theorem IssueFrame.of_corrects {s u v : State} {c sl : Nat} {l : List Nat} (h : OnlyFlips s u) (g : IssueFrame u v c sl l) :
    IssueFrame s v c sl l where
  regs := ⟨fun c' n hn hne => (h.regs c' n).trans (g.regs.1 c' n hn hne), g.regs.2⟩
  threads c' sl' hne hs := by
    rw [g.threads c' sl' hne hs]
    exact State.thread?_congr (by rw [h.rest]) c' sl'
  cores c' := (g.cores c').trans (h.cores c')
  ctxs p := (g.ctxs p).trans (h.ctxs p)
  rest := by rw [g.rest, h.rest]

/-- Going in flight: what the thread then holds, and what stays as it was (R18, R26). -/
theorem State.flyTo_spec (s : State) (o : Op) {t : Thread} (ht : s.thread? o.c o.sl = some t) (hp : o.pair = none) (hs : o.sl < 64)
    (fx : List Effect) (next : Addr) (x : Transfer) (kind : Nat) (emptied : List Nat) (he : ∀ e ∈ emptied, e < 2048) :
    InFlightAtLeast s (s.flyTo o fx next x kind emptied) o.c o.sl t o.form.lat fx next ∧
    (kind = 0 → InFlight s (s.flyTo o fx next x kind emptied) o.c o.sl t o.form.lat fx next) ∧
    IssueFrame s (s.flyTo o fx next x kind emptied) o.c o.sl emptied := by
  -- the turn and the count
  obtain ⟨s1, h1⟩ : ∃ s1, s1 = (s.tookTurn o.c o.sl).countCore o.c 2 1 := ⟨_, rfl⟩
  have e1 : s1 = { s with cores := s1.cores, ctxs := s1.ctxs } := by
    rw [h1, State.countCore_eq]; rfl
  have c1 : ∀ c', (s1.core c').still = (s.core c').still := fun c' => by
    rw [h1, State.core_countCore]; exact s.tookTurn_still _ _ _
  have x1 : ∀ p, (s1.ctx? p).map Ctx.still = (s.ctx? p).map Ctx.still := fun p => by
    rw [h1]; exact State.ctx?_countCore_still _ _ _ _ p
  -- the delay
  obtain ⟨d, s2, h2, e2, hd⟩ : ∃ d s2, (if kind = 0 then (0, s1) else s1.takeDelay) = (d, s2) ∧
      s2 = { s1 with draws := s2.draws } ∧ (kind = 0 → d = 0) := by
    by_cases hk : kind = 0
    · exact ⟨0, s1, by simp [hk], rfl, fun _ => rfl⟩
    · refine ⟨s1.takeDelay.1, s1.takeDelay.2, by simp [hk], rfl, fun h => absurd h hk⟩
  -- the emptied entries
  obtain ⟨s3, h3⟩ : ∃ s3, s3 = emptied.foldl (fun s e => s.setFull o.c e false) s2 := ⟨_, rfl⟩
  obtain ⟨e3, r3, f3⟩ := s2.emptyAll_regs o.c emptied he s3 h3
  have t3 : s3.threads = s.threads := by rw [e3, e2, e1]
  have ht3 : s3.thread? o.c o.sl = some t := by rw [State.thread?_congr t3]; exact ht
  obtain ⟨fl, hfl, a1, a2, a3, a4, a6, a5⟩ : ∃ fl : Flight, (s.flyTo o fx next x kind emptied =
      { s3.modThread o.c o.sl (fun t => { t with state := .inflight fl }) with
        order := s3.order + 1, posts := s3.posts.map fun q => if o.pair.isSome ∧ o.ownPost q then { q with pair := s3.order } else q }) ∧
      fl.fx = fx ∧ fl.next = next ∧ fl.order = s.order ∧ s.cycle + o.form.lat ≤ fl.due ∧ (kind = 0 → fl.due = s.cycle + o.form.lat) ∧ fl.least = s.cycle + o.form.lat := by
    have o2 : s2.order = s.order := by rw [e2, e1]
    have y2 : s2.cycle = s.cycle := by rw [e2, e1]
    unfold State.flyTo
    simp only [← h1, h2, ← h3]
    exact ⟨_, rfl, rfl, rfl, o2, by simp only [y2]; omega, fun hk => by simp [y2, hk, hd hk], by simp only [y2]⟩
  have posts : (s3.posts.map fun q => if o.pair.isSome ∧ o.ownPost q then { q with pair := s3.order } else q) = s3.posts := by
    simp [hp]
  rw [posts] at hfl
  obtain ⟨u, hu⟩ : ∃ u, u = s3.modThread o.c o.sl (fun t => { t with state := .inflight fl }) := ⟨_, rfl⟩
  have eu : u = { s3 with threads := u.threads } := by rw [hu]; exact s3.modThread_eq _ _ _
  have th : u.thread? o.c o.sl = some { t with state := .inflight fl } := by rw [hu]; exact s3.thread?_modThread ht3 _
  rw [← hu] at hfl
  rw [hfl]
  refine ⟨⟨fl, th, a1, a2, a3, a5, by omega⟩, fun hk => ⟨fl, th, a1, a2, a3, a6 hk⟩, ?_⟩
  refine ⟨⟨fun c' n hn hne => ?_, fun n hn => ?_⟩, fun c' sl' hne hs' => ?_, fun c' => ?_, fun p => ?_, ?_⟩
  · have : (State.regAt { u with order := s3.order + 1, posts := s3.posts } c' n) = s3.regAt c' n :=
      State.regAt_congr (by show u.regs = _; rw [eu]) c' n
    rw [this, r3 c' n hn hne, State.regAt_congr (s := s) (u := s2) (by rw [e2, e1])]
    exact .refl _
  · have : (State.regAt { u with order := s3.order + 1, posts := s3.posts } o.c n) = s3.regAt o.c n :=
      State.regAt_congr (by show u.regs = _; rw [eu]) o.c n
    rw [this]; exact f3 n hn
  · have : (State.thread? { u with order := s3.order + 1, posts := s3.posts } c' sl') = u.thread? c' sl' := rfl
    rw [this, hu, State.thread?_modThread_other s3 _ hs hs' hne, State.thread?_congr t3]
  · have : (State.core { u with order := s3.order + 1, posts := s3.posts } c') = s1.core c' :=
      State.core_congr (by show u.cores = _; rw [eu, e3, e2]) c'
    rw [this]; exact c1 c'
  · have : (State.ctx? { u with order := s3.order + 1, posts := s3.posts } p) = s1.ctx? p := by
      show tabGet? u.ctxs p = tabGet? s1.ctxs p
      rw [eu, e3, e2]
    rw [this]; exact x1 p
  · rw [eu, e3, e2, e1]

+--

Repeat exactly the lines from the first line of the records above through the line containing "(R18, R26). -/", both included, and nothing else.

- **Solution**
theorem IssueFrame.of_corrects {s u v : State} {c sl : Nat} {l : List Nat} (h : OnlyFlips s u) (g : IssueFrame u v c sl l) :
    IssueFrame s v c sl l where
  regs := ⟨fun c' n hn hne => (h.regs c' n).trans (g.regs.1 c' n hn hne), g.regs.2⟩
  threads c' sl' hne hs := by
    rw [g.threads c' sl' hne hs]
    exact State.thread?_congr (by rw [h.rest]) c' sl'
  cores c' := (g.cores c').trans (h.cores c')
  ctxs p := (g.ctxs p).trans (h.ctxs p)
  rest := by rw [g.rest, h.rest]

/-- Going in flight: what the thread then holds, and what stays as it was (R18, R26). -/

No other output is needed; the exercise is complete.